| Task instructions |
Reproduce the entries shown below only from the line with "or R134. -/" down to the line with "(slotBanks e) > 2", keeping both end lines and copying each one exactly.

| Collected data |
────────────────

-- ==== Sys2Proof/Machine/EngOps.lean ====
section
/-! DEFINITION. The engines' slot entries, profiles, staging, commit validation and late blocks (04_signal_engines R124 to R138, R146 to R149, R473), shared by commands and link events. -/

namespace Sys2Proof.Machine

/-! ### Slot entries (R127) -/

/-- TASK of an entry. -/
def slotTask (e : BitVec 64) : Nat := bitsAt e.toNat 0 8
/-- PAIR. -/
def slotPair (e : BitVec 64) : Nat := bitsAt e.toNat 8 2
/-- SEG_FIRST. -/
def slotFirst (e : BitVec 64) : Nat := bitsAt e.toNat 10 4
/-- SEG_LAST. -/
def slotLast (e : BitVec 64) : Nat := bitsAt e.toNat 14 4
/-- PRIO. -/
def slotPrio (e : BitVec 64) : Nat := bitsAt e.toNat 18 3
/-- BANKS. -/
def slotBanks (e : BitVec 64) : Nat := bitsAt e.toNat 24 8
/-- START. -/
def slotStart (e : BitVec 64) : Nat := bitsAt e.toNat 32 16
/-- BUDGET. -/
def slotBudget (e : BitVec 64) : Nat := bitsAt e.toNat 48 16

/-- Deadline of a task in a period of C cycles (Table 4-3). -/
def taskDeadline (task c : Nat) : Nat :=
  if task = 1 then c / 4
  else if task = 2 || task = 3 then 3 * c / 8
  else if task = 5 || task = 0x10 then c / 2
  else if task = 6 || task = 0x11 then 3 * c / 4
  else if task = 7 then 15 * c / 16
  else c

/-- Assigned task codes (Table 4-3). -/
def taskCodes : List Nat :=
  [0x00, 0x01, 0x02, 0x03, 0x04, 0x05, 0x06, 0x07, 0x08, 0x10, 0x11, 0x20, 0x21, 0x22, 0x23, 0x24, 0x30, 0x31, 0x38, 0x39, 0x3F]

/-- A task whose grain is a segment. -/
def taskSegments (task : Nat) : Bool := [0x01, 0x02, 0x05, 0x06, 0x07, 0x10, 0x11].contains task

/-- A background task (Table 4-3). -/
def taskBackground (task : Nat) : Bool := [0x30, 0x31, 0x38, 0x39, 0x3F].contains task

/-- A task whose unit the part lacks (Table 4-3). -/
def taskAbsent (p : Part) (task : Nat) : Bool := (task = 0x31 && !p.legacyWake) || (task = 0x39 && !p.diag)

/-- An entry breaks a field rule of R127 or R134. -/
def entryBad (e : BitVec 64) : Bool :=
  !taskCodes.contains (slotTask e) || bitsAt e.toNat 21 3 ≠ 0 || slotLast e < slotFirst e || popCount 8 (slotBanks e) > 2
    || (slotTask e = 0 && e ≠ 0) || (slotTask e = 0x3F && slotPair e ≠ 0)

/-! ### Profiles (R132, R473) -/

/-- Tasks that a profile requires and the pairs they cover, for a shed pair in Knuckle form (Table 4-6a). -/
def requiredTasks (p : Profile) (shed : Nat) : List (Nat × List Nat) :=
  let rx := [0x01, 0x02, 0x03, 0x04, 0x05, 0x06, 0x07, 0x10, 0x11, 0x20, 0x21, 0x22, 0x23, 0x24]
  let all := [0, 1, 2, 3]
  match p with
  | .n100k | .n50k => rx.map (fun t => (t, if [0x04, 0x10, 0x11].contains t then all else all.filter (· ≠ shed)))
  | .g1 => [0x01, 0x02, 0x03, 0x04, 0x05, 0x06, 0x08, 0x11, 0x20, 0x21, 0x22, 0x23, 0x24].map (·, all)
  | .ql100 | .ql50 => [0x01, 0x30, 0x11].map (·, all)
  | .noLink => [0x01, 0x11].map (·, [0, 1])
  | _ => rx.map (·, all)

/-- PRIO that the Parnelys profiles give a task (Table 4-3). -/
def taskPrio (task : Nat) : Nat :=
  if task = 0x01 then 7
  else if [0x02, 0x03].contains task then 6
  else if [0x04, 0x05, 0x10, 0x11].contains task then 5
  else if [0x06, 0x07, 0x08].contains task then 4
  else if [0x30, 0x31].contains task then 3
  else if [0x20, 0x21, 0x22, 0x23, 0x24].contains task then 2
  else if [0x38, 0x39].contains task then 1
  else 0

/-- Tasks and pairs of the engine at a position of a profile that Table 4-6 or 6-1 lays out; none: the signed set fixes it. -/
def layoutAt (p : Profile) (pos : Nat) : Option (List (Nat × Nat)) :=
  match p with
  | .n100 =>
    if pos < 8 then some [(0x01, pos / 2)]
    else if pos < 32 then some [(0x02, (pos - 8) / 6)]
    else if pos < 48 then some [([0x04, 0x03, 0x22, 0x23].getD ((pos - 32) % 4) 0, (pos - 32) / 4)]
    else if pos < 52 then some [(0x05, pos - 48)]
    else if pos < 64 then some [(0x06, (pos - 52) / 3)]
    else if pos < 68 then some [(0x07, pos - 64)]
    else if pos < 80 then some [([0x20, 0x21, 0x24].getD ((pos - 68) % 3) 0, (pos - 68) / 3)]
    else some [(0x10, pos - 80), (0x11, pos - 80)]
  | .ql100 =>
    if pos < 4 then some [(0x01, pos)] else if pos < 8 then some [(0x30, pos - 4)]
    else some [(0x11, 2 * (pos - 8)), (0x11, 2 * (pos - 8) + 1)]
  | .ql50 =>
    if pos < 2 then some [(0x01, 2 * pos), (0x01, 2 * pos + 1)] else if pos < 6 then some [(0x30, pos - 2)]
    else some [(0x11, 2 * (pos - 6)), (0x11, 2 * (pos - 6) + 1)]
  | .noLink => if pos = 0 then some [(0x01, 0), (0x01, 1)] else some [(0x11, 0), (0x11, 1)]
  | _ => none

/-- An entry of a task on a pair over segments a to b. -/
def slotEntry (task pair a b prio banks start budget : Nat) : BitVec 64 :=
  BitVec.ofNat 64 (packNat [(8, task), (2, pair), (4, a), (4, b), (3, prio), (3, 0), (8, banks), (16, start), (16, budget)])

────────────────

| Solution to this exercise |
/-- An entry breaks a field rule of R127 or R134. -/
def entryBad (e : BitVec 64) : Bool :=
  !taskCodes.contains (slotTask e) || bitsAt e.toNat 21 3 ≠ 0 || slotLast e < slotFirst e || popCount 8 (slotBanks e) > 2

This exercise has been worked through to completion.